Hello and welcome!

I am delighted to write my first blog post about my acceptance in GSoC 2023 with DBpedia. Throughout the summer, I will work on the Neural extraction framework project with DBpedia.

Background:

It all started last year when I came to know about GSoC. It was that time when I learned about open-source, and I liked the idea of anyone being able to contribute and change the codes of so many softwares we use every day. I found an organization and worked hard contributing and writing a proposal. Though I was not selected for GSoC, I added two new distance metrics to a vector database later that summer. Since then, I have kept looking for opportunities in open-source projects, especially those I use.

And here I am, writing about my acceptance in GSoC 2023 for the Neural Extraction framework project. I would thank my mentors for giving me helpful feedback while writing the proposal.

The Neural Extraction Framework:

The Neural Extraction project is in its third iteration this year, and I will be working towards enhancing and improving upon the work done in previous iterations. This project aims at extracting information in the form of relational triples(subject -> predicate -> object) from unstructured text in Wikipedia articles that can be added to the DBpedia knowledge base.

Text has much more information

Currently, tables and infoboxes are used to find relations between Wikipedia articles. In this project, we want to make use of the text of the article and identify wikilinks from entities in the wikipedia article, map those entities to resources in DBpedia, find the relation between the entities and then map this relation to a DBpedia property.
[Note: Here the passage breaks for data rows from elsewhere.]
/-- The check of a piece before it is made: domain of an on-package frame or tile bank (25:R298, R302, 17:R237). -/
def State.pieceTrap (s : State) (a : Acc) (p : Piece) : Option Trap :=
  if p.pkg != s.me then none
  else match regionOf p.off with
    | .dram => if s.dramPermitted a.dom a.priv p.off then none else some ⟨.domain, 0, p.va⟩
    | .tiles =>
      let (t, o) := p.slot
      if s.retired t || Config.sramSize ≤ o || s.bankGranted t a.dom (o / Config.bankSize) then none
      else some ⟨.domain, 0, p.va⟩
    | .reserved => some ⟨.xlate, 6, p.va⟩
    | _ => none

/-- Translation and domain checks of `n` bytes, in the order of R313; with `ord`, a page of class UN is refused between them
(09:R125, R128, 17:R231). -/
def State.pieces (s : State) (a : Acc) (k : AccKind) (va : Word) (n : Nat) (ord : Bool := false) : Except Trap (List Piece × State) :=
  match accessPieces a k va n s with
  | .error e => .error e
  | .ok (ps, s) =>
    match (if ord then ps.find? (fun p => p.oc == 2) else none), ps.findSome? (s.pieceTrap a) with
    | some p, _ => .error ⟨.xlate, 4, p.va⟩
    | none, some t => .error t
    | none, none => .ok (ps, s)

-- Refusals and messages -----------------------------------------------------------------------------------------------

/-- Applies to a resident thread. -/
def State.onThread (s : State) (tid : Nat) (f : Thread → Thread) : State :=
  match s.thread? tid with
  | some t => s.setThread (f t)
  | none => s
/-- A refusal that reaches the thread at the boundary after its run (03:R35). -/
def State.refuseD (s : State) (tid : Nat) (t : Trap) : State :=
  s.onThread tid (fun th => { th with flow := { th.flow with outs := th.flow.outs ++ [({ g := 0, win := [], src := .parts [] (.scalar 0 0), fault := some t, ord := 0 } : Outst)] } })
/-- A refusal of a posted store: an asynchronous cause (03:R35, 29:R324). -/
def State.refuseA (s : State) (tid : Nat) (t : Trap) : State :=
  s.onThread tid (fun th => { th with flow := { th.flow with asyncs := th.flow.asyncs ++ [t] } })
/-- A store to device MMIO becomes writes of its registers: one when it lies in an aligned word, else one per byte in ascending
order (17:R348); 16 is added to the size of an H-mode write (log 13). -/
def State.postWrite (s : State) (off : Nat) (bs : List Byte) (h : Bool) : State :=
  let k := if h then 16 else 0
  if off % 8 + bs.length ≤ 8 then s.post (.registerWrite off (bs.length + k) (BitVec.ofNat 64 (leNat bs)))
  else s.plan ((List.range bs.length).map (fun i => .event (.registerWrite (off + i) (1 + k) ((bs.getD i 0).setWidth 64))))
/-- The domain of an access as a request carries it: 1024 is added in H mode (log 13). -/
def Acc.stamp (a : Acc) : Nat := a.dom + if a.priv = .h then 1024 else 0
/-- The data flits of a request: stores above 8 bytes, those of FBLK (`blk`), and lines that a member gives back, are data (29:R323; log 65). -/
def reqFlits (k : ReqKind) (n : Nat) (blk : Bool := false) : Nat := match k with
  | .acc .write => if n ≤ 8 && !blk then 0 else dataFlits n
  | .unpin _ _ => dataFlits n
  | .publish _ _ => dataFlits n
  | .save _ _ _ => dataFlits n
  | _ => 0
/-- The interval that a store carries, 0 where it is not tagged: to an XT page, or irrevocable (21:R265, R271). -/
def State.storeRin (s : State) (a : Acc) (p : Piece) : Nat := if a.irr || leafXt p.leaf then 0 else s.rinOf a.dom
/-- A request to another package: its tag, and the state with it sent (29:R323-R326). -/
def State.request (s : State) (a : Acc) (k : ReqKind) (p : Piece) (bs : List Byte) : Nat × State :=
  (s.fresh, ((s.emit (.request k p.pkg s.fresh p.pa a.stamp (s.storeRin a p) bs)).flits a.dom (reqFlits k bs.length a.blk)).tick)
/-- A store on its way to another package, the only one of its instruction. -/
def Posted.of (tag tid : Nat) (va : Word) (pa : Nat) (so : Bool) (node : Nat) : Posted := ⟨tag, tid, va, pa, so, node, false, tag, none⟩
/-- The acknowledgement of a request is awaited (29:R324). -/
def State.posts (s : State) (x : Posted) : State := { s with pl := { s.pl with posted := s.pl.posted ++ [x] } }
/-- An answer to a requester on another package: its bytes are data, an acknowledgement is control (29:R323). -/
def State.sendReply (s : State) (f pkg tag : Nat) (r : Reply) (bs : List Byte) : State :=
  (s.emit (.reply pkg tag r bs)).flits f (dataFlits bs.length)
/-- The value of a byte that a thread wrote through the larder and that is still held (19:R260). -/
def State.heldByte (s : State) (who : Option (Nat × Word)) (pa : Nat) : Option Byte :=
  ((s.ms.larder.filter (fun e => who.isSome && e.who == who && e.pa ≤ pa && pa < e.pa + e.data.length)).getLast?).map (fun e => e.data.getD (pa - e.pa) 0)
/-- Every byte that a read gives a thread, or some, are its own held ones. -/
def State.allHeld (s : State) (who : Option (Nat × Word)) (pa n : Nat) : Bool := !s.ms.larder.isEmpty && (List.range n).all (fun k => (s.heldByte who (pa + k)).isSome)
def State.someHeld (s : State) (who : Option (Nat × Word)) (pa n : Nat) : Bool := !s.ms.larder.isEmpty && (List.range n).any (fun k => (s.heldByte who (pa + k)).isSome)
/-- Bytes read at `pa` as the thread sees them, its own held stores over them (19:R260). -/
def State.withHeld (s : State) (who : Option (Nat × Word)) (pa : Nat) (bs : List Byte) : List Byte :=
  if s.someHeld who pa bs.length then (List.range bs.length).map (fun k => (s.heldByte who (pa + k)).getD (bs.getD k 0)) else bs

-- Loads ---------------------------------------------------------------------------------------------------------------

/-- What a load of a piece gives. -/
inductive Got where
  | part (p : Part)
  | bad (t : Trap)          -- a fault that returns with the data
  | unassigned (off : Nat)  -- an MMIO offset with no register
Throughout the proposal-writing process, I got a chance to read a lot of research papers related to NER, coreference resolution, relation extraction and also got a glimpse of their source code. Also, it was fun to try and test different approaches using popular frameworks like spacy, transformers etc.

Community Bonding period:

After the contributors were announced, the GSoC team had organized “welcome talks” and some fun activities like the “GSoC contributor summit”. Attending these was fun and also these were helpful to clear some doubts regarding the process. Our organization DBPedia also organized a meetup with all the contributors this year and it was amazing to meet all of them and learn about their projects.

As the coding period begins next week, I spent community bonding period learning about DBpedia, setting up myself for the coding period, exploring some amazing open source tools and also creating this blog site, this is the first time I am writing a blog!

As I will move through the project, I will try to document my learnings and project status through this.

Thank you!